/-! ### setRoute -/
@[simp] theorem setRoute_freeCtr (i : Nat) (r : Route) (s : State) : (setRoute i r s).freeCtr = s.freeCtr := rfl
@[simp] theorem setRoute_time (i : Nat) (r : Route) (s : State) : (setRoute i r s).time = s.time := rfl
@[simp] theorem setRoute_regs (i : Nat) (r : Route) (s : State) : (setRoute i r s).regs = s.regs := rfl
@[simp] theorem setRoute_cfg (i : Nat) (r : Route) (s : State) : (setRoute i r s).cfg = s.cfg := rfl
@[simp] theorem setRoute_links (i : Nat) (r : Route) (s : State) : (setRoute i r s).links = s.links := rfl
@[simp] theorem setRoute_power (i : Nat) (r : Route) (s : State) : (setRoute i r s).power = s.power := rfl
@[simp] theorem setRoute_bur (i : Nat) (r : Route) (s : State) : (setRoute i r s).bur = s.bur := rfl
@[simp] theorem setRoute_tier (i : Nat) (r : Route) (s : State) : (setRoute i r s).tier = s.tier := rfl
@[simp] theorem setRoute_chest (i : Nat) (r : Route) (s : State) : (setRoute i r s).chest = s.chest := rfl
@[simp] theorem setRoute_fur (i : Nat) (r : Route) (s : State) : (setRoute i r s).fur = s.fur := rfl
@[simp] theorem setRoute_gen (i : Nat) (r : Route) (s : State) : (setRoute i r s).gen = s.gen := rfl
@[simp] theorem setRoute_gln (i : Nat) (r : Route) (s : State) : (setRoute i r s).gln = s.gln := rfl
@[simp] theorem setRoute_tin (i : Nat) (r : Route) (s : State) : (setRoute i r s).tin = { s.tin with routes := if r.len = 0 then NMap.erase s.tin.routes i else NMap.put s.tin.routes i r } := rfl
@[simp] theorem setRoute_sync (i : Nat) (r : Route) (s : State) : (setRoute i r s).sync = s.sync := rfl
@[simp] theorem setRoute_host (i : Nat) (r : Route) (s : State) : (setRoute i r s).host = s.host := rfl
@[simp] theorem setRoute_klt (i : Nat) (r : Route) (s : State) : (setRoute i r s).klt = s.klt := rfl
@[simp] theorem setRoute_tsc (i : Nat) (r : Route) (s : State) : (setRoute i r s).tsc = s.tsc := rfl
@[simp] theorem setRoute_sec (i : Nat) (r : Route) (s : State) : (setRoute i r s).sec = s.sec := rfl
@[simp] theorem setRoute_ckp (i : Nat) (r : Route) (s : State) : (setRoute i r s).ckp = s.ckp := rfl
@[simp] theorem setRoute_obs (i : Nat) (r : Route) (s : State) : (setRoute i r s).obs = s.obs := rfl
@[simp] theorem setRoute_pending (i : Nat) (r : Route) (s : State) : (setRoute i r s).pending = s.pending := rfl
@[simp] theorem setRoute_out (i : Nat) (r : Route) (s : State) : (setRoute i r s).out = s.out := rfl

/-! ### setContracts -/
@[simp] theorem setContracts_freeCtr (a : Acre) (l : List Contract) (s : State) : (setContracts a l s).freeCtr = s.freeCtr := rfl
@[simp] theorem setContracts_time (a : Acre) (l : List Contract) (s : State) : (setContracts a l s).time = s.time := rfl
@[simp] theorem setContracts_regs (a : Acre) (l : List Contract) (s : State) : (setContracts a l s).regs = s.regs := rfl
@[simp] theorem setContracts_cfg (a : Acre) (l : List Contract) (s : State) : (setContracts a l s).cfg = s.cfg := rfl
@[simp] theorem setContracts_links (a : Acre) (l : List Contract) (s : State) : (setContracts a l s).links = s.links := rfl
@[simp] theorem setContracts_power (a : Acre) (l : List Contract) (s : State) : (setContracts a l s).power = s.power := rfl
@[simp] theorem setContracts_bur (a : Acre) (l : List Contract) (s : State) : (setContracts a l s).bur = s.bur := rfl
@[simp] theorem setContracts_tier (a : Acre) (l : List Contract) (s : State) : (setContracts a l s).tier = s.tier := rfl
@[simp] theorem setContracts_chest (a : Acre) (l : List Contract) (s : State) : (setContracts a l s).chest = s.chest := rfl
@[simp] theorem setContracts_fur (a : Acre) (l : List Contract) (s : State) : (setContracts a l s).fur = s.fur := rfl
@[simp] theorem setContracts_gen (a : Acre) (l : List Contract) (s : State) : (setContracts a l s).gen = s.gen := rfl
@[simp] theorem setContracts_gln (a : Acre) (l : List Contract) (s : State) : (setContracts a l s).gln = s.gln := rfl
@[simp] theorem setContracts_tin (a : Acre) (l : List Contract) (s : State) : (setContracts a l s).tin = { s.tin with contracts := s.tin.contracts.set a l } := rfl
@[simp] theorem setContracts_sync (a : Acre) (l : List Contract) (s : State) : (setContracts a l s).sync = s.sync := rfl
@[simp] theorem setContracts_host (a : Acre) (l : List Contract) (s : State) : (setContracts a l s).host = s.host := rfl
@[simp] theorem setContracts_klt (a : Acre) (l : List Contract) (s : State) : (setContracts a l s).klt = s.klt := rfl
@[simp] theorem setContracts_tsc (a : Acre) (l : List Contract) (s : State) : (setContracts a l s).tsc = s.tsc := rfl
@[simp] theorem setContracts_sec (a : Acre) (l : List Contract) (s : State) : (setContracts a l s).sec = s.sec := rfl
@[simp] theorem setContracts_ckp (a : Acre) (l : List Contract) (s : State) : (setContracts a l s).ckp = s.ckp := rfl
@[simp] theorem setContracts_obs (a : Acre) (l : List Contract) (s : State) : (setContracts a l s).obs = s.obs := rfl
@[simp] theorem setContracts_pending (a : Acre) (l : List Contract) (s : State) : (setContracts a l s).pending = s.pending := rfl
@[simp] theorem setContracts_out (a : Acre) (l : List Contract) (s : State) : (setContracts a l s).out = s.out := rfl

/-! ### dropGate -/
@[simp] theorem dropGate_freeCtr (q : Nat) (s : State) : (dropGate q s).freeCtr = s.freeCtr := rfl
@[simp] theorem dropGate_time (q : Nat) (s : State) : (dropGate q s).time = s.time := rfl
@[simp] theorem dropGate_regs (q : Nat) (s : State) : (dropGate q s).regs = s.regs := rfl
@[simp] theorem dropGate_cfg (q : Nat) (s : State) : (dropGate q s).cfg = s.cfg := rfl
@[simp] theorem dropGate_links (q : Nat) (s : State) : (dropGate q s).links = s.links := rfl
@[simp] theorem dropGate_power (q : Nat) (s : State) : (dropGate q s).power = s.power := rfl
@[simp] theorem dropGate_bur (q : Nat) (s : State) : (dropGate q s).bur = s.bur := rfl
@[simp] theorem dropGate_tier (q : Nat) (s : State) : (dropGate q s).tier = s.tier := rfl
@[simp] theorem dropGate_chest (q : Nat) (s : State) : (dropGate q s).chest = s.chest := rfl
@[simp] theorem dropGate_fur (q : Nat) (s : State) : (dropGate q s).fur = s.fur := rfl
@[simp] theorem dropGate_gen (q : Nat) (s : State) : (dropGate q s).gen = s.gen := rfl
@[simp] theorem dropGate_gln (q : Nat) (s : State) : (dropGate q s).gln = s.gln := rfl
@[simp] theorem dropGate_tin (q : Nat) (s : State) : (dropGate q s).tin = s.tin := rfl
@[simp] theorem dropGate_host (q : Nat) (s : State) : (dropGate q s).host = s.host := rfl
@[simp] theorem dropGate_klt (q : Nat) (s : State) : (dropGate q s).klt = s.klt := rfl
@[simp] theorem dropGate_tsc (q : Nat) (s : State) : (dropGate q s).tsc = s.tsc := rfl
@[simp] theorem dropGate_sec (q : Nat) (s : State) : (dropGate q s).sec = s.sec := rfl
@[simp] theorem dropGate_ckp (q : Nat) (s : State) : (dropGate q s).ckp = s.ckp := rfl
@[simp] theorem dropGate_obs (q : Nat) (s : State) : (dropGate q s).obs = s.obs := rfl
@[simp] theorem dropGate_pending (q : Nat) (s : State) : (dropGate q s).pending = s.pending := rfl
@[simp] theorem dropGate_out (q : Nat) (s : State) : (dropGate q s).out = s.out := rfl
--
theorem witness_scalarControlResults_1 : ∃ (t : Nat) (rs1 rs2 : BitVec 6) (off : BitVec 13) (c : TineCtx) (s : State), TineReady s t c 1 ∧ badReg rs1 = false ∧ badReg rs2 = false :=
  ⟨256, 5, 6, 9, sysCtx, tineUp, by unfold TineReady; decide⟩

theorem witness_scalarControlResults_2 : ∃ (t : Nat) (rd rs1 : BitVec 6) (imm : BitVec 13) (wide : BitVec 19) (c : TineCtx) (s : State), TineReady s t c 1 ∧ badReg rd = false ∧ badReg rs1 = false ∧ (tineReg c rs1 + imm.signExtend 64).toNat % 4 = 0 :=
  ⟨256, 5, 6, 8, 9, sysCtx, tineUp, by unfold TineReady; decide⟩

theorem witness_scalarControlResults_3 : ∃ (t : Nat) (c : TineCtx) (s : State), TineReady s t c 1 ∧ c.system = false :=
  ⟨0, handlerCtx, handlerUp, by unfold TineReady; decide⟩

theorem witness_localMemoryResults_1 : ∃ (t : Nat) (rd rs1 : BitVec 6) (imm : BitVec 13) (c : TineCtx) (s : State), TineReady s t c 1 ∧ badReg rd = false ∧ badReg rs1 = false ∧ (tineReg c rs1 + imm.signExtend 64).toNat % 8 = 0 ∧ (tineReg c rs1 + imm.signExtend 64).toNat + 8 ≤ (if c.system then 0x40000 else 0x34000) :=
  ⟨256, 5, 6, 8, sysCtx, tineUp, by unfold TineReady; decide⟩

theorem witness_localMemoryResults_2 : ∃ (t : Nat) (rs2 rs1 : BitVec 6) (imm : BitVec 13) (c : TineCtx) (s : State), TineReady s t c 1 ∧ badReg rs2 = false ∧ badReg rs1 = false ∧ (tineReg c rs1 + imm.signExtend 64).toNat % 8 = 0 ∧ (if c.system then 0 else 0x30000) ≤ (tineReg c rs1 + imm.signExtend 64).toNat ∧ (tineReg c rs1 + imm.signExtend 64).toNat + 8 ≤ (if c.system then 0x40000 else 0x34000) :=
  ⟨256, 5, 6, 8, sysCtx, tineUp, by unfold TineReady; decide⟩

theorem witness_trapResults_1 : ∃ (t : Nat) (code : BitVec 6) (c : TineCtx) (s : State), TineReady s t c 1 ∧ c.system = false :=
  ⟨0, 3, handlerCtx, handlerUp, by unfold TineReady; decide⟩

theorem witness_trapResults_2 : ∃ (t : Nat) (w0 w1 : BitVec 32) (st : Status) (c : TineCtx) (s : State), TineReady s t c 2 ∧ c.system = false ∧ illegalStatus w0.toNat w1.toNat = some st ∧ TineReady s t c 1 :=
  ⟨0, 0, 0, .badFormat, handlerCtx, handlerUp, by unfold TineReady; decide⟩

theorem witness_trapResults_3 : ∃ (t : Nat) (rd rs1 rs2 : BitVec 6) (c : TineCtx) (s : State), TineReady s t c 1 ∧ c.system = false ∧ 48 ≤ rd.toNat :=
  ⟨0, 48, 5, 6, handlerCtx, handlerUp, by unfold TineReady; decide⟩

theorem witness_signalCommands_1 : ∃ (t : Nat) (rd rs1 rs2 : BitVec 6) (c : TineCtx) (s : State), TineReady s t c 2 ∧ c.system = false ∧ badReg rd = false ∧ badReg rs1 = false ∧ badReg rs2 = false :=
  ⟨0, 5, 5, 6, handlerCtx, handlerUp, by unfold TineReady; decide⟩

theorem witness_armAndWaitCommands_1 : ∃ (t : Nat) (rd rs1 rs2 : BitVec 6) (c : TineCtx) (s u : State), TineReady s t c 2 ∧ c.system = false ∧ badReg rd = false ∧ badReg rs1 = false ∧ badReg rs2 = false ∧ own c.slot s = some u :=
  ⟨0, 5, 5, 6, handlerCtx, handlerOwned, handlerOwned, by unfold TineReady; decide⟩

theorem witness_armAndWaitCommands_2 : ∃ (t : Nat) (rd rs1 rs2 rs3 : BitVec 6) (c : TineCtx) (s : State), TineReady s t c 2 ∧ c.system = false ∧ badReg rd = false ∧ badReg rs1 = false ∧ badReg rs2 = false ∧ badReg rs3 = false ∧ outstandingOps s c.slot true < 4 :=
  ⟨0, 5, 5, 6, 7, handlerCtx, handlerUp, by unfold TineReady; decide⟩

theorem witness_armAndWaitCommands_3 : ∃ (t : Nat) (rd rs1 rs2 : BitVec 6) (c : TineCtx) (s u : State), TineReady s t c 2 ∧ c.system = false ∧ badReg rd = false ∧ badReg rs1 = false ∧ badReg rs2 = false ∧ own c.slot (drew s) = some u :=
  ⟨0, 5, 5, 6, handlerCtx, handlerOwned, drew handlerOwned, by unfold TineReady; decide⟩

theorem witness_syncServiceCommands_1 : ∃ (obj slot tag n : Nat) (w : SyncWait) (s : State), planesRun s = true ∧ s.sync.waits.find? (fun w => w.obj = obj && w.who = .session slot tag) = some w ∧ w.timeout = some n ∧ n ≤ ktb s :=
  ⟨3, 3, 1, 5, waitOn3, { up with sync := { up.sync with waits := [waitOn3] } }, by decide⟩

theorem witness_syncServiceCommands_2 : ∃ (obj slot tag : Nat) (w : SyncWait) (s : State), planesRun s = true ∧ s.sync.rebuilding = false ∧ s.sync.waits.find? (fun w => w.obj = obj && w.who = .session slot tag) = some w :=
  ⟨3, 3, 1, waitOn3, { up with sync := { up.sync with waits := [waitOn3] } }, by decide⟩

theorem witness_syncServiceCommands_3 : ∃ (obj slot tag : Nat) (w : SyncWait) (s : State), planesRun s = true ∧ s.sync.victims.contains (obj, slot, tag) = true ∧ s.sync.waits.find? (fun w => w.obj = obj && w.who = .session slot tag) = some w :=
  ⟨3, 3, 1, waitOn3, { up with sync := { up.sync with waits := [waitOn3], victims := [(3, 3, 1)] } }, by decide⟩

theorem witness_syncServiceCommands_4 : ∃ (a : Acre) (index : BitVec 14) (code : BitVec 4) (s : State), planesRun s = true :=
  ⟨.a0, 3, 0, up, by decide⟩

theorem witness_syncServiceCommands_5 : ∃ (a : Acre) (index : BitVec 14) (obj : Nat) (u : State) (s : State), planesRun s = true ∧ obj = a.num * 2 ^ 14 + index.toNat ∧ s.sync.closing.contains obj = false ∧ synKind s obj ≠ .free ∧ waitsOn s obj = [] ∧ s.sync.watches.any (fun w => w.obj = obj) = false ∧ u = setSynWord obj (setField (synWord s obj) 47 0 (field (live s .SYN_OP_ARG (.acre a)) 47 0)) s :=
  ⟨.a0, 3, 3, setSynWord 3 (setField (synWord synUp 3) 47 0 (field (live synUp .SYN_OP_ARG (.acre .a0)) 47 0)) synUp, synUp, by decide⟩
* * *
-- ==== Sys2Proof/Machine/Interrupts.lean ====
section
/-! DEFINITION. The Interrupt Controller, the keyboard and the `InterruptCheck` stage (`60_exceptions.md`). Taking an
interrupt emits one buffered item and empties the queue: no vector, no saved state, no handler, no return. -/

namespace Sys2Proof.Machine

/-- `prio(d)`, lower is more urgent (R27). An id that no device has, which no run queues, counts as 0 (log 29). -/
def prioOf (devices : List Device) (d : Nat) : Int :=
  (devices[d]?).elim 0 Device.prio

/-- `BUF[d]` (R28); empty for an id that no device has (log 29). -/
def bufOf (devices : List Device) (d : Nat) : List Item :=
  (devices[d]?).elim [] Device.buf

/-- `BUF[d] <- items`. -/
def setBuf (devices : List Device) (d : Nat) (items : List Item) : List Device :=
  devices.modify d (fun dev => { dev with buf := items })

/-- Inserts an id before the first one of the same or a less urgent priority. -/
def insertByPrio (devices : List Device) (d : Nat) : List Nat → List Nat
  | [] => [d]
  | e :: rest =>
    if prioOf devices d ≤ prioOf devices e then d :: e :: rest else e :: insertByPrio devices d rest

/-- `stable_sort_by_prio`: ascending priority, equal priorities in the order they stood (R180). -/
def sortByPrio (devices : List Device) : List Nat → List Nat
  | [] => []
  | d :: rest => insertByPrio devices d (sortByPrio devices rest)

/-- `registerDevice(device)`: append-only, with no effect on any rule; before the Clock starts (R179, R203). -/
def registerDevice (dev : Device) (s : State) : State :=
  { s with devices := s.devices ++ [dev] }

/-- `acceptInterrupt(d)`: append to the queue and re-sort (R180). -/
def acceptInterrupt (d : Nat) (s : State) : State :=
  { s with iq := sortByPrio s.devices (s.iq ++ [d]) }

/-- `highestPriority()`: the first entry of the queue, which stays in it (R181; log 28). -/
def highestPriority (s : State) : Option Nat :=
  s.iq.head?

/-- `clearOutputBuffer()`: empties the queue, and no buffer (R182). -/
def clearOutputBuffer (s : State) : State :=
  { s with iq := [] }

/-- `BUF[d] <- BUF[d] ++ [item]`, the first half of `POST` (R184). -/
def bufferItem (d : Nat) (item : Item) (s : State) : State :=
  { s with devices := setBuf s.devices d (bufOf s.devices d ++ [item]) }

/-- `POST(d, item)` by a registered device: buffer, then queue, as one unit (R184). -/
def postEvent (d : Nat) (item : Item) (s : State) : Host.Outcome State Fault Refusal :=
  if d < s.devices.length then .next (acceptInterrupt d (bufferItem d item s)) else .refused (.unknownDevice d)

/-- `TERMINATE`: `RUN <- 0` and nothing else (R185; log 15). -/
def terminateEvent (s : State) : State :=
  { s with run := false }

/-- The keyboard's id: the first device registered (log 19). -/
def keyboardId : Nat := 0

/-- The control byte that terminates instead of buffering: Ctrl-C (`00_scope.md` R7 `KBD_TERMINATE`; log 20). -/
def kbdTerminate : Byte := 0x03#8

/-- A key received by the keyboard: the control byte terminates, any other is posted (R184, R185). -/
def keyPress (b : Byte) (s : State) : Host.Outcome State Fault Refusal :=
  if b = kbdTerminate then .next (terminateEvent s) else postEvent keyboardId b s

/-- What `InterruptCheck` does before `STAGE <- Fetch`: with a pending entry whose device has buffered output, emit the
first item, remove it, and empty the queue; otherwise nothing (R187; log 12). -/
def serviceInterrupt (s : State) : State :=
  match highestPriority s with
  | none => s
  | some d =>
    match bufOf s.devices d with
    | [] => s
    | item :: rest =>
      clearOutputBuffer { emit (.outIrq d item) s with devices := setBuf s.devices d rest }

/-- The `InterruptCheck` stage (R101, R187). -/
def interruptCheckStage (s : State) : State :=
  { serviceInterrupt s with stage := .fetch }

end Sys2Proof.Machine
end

EXERCISE OBJECTIVE: Copy, from the data above, every line where the word "index" appears.

ANSWER SECTION:
theorem witness_syncServiceCommands_4 : ∃ (a : Acre) (index : BitVec 14) (code : BitVec 4) (s : State), planesRun s = true :=
theorem witness_syncServiceCommands_5 : ∃ (a : Acre) (index : BitVec 14) (obj : Nat) (u : State) (s : State), planesRun s = true ∧ obj = a.num * 2 ^ 14 + index.toNat ∧ s.sync.closing.contains obj = false ∧ synKind s obj ≠ .free ∧ waitsOn s obj = [] ∧ s.sync.watches.any (fun w => w.obj = obj) = false ∧ u = setSynWord obj (setField (synWord s obj) 47 0 (field (live s .SYN_OP_ARG (.acre a)) 47 0)) s :=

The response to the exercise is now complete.